What's wild is that nothing here is exotic: subdomain enumeration, unauthenticated API, over-privileged token, minified JS leaking internals. This is a 2010-level bug pattern wrapped in 2025 AI hype. The only truly "AI" part is that centralizing all documents for model training drastically raises the blast radius when you screw up.
The economic incentive is obvious: if your pitch deck is "we'll ingest everything your firm has ever touched and make it searchable/AI-ready", you win deals by saying yes to data access and integrations, not by saying no. Least privilege, token scoping, and proper isolation are friction in the sales process, so they get bolted on later, if at all.
The scary bit is that lawyers are being sold "AI assistant" but what they're actually buying is "unvetted third party root access to your institutional memory". At that point, the interesting question isn't whether there are more bugs like this, it's how many of these systems would survive a serious red-team exercise by anyone more motivated than a curious blogger.
- j45 an hour ago |parent
  It's a little hilarious.
  First, as an organization, do all this cybersecurity theatre, and then create an MCP/LLM wormhole that bypasses it all.
  All because non-technical folks wave their hands about AI and not understanding the most fundamental reality about LLM software being fundamentally so different than all the software before it that it becomes an unavoidable black hole.
  I'm also a little pleased I used two space analogies, something I can't expect LLMs to do because they have to go large with their language or go home.
- electric_muse an hour ago |parent
  While true this comment seems AI written. I did a fair bit of exploration around AI responses to HN threads and this fits the pattern.

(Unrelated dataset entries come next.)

-- ==== Sys2Proof/Tests/Slice0.lean ====
section
/-! SUPPORT. The model's own tests: expected results from spec/95_test_vectors.md or worked by hand from the rules, and a
witness for every statement's premises. -/

namespace Sys2Proof.Tests

open Sys2Proof Sys2Proof.Machine

/-! ## WellFormed refuses the ill-formed terms (R61) -/

theorem test_sys_0E0_ill_formed : (Instr.sys 0x0E0).wellFormed = false := by decide

theorem test_sys_0EE_ill_formed : (Instr.sys 0x0EE).wellFormed = false := by decide

theorem test_sys_123_well_formed : (Instr.sys 0x123).wellFormed = true := by decide

/-! ## Decoding: one word per instruction, written out bit by bit from R50 and R52 -/

theorem test_decode_sys : decodeWord 0b0000_0001_0010_0011 = .ok (.sys 0x123) := by decide
theorem test_decode_cls : decodeWord 0b0000_0000_1110_0000 = .ok (.cls) := by decide
theorem test_decode_ret : decodeWord 0b0000_0000_1110_1110 = .ok (.ret) := by decide
theorem test_decode_jp : decodeWord 0b0001_0010_0010_1000 = .ok (.jp 0x228) := by decide
theorem test_decode_call : decodeWord 0b0010_0010_0001_0000 = .ok (.call 0x210) := by decide
theorem test_decode_seImm : decodeWord 0b0011_0011_0010_1010 = .ok (.seImm 3 0x2A) := by decide
theorem test_decode_sneImm : decodeWord 0b0100_0011_0010_1010 = .ok (.sneImm 3 0x2A) := by decide
theorem test_decode_seReg : decodeWord 0b0101_0001_0010_0000 = .ok (.seReg 1 2) := by decide
theorem test_decode_ldImm : decodeWord 0b0110_1010_1001_1100 = .ok (.ldImm 10 0x9C) := by decide
theorem test_decode_addImm : decodeWord 0b0111_0010_0000_0001 = .ok (.addImm 2 0x01) := by decide
theorem test_decode_ldReg : decodeWord 0b1000_0001_0010_0000 = .ok (.ldReg 1 2) := by decide
theorem test_decode_orReg : decodeWord 0b1000_0001_0010_0001 = .ok (.orReg 1 2) := by decide
theorem test_decode_andReg : decodeWord 0b1000_0001_0010_0010 = .ok (.andReg 1 2) := by decide
theorem test_decode_xorReg : decodeWord 0b1000_0001_0010_0011 = .ok (.xorReg 1 2) := by decide
theorem test_decode_addReg : decodeWord 0b1000_0001_0010_0100 = .ok (.addReg 1 2) := by decide
theorem test_decode_sub : decodeWord 0b1000_0001_0010_0101 = .ok (.sub 1 2) := by decide
theorem test_decode_shr : decodeWord 0b1000_0001_0010_0110 = .ok (.shr 1 2) := by decide
theorem test_decode_subn : decodeWord 0b1000_0001_0010_0111 = .ok (.subn 1 2) := by decide
theorem test_decode_shl : decodeWord 0b1000_0001_0010_1110 = .ok (.shl 1 2) := by decide
theorem test_decode_sneReg : decodeWord 0b1001_0001_0010_0000 = .ok (.sneReg 1 2) := by decide
theorem test_decode_ldI : decodeWord 0b1010_0010_0010_1010 = .ok (.ldI 0x22A) := by decide
theorem test_decode_jpV0 : decodeWord 0b1011_0011_0000_0000 = .ok (.jpV0 0x300) := by decide
theorem test_decode_rnd : decodeWord 0b1100_0011_0000_1111 = .ok (.rnd 3 0x0F) := by decide
theorem test_decode_drw : decodeWord 0b1101_0001_0010_0101 = .ok (.drw 1 2 5) := by decide
theorem test_decode_skp : decodeWord 0b1110_0100_1001_1110 = .ok (.skp 4) := by decide
theorem test_decode_sknp : decodeWord 0b1110_0100_1010_0001 = .ok (.sknp 4) := by decide
theorem test_decode_ldVxDt : decodeWord 0b1111_0011_0000_0111 = .ok (.ldVxDt 3) := by decide
theorem test_decode_ldVxK : decodeWord 0b1111_0011_0000_1010 = .ok (.ldVxK 3) := by decide
theorem test_decode_ldDtVx : decodeWord 0b1111_0011_0001_0101 = .ok (.ldDtVx 3) := by decide
theorem test_decode_ldStVx : decodeWord 0b1111_0001_0001_1000 = .ok (.ldStVx 1) := by decide
theorem test_decode_addIVx : decodeWord 0b1111_0010_0001_1110 = .ok (.addIVx 2) := by decide
theorem test_decode_ldFVx : decodeWord 0b1111_0010_0010_1001 = .ok (.ldFVx 2) := by decide
theorem test_decode_ldBVx : decodeWord 0b1111_1010_0011_0011 = .ok (.ldBVx 10) := by decide
theorem test_decode_ldMemVx : decodeWord 0b1111_0001_0101_0101 = .ok (.ldMemVx 1) := by decide
theorem test_decode_ldVxMem : decodeWord 0b1111_0010_0110_0101 = .ok (.ldVxMem 2) := by decide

  - snapdeficit a minute ago |parent
    “This comment is AI” is the new “First Post” from /. days. Please stop unless you have evidence or a good explanation.
  - simonw an hour ago |parent
    That comment didn't read like AI generated content to me. It made useful points and explained them well. I would not expect even the best of the current batch of LLMs to produce an argument that coherent.
    This sentence in particular seems outside of what an LLM that was fed the linked article might produce:
    > What's wild is that nothing here is exotic: subdomain enumeration, unauthenticated API, over-privileged token, minified JS leaking internals.
  - snapcaster an hour ago |parent
    What makes you think that? it would need some prompt engineering if so since ChatGPT won't write like that (bad capitalization, lazy quoting) unless you ask it to
    - lazide 42 minutes ago |parent
      “Chat, write me a blog article that seems like a lazy human who failed English wrote it”?
  - jfindper an hour ago |parent
    We finally have a blog that no one (yet) has accused of being ai generated, so obviously we just have to start accusing comments of being ai. Can't read for more than 2 seconds on this site without someone yelling "ai!".
    For what it's worth, even if the parent comment was directly submitted by chatgpt themselves, your comment brought significantly less value to the conversation.
    - probably_wrong 41 minutes ago |parent
      It's the natural response. AI fans are routinely injecting themselves into every conversation here to somehow talk about AI ("I bet an AI tool would have found the issue faster") and AI is forcing itself onto every product. Comments dissing anything that sounds even remotely like AI is the logical response of someone who is fed up.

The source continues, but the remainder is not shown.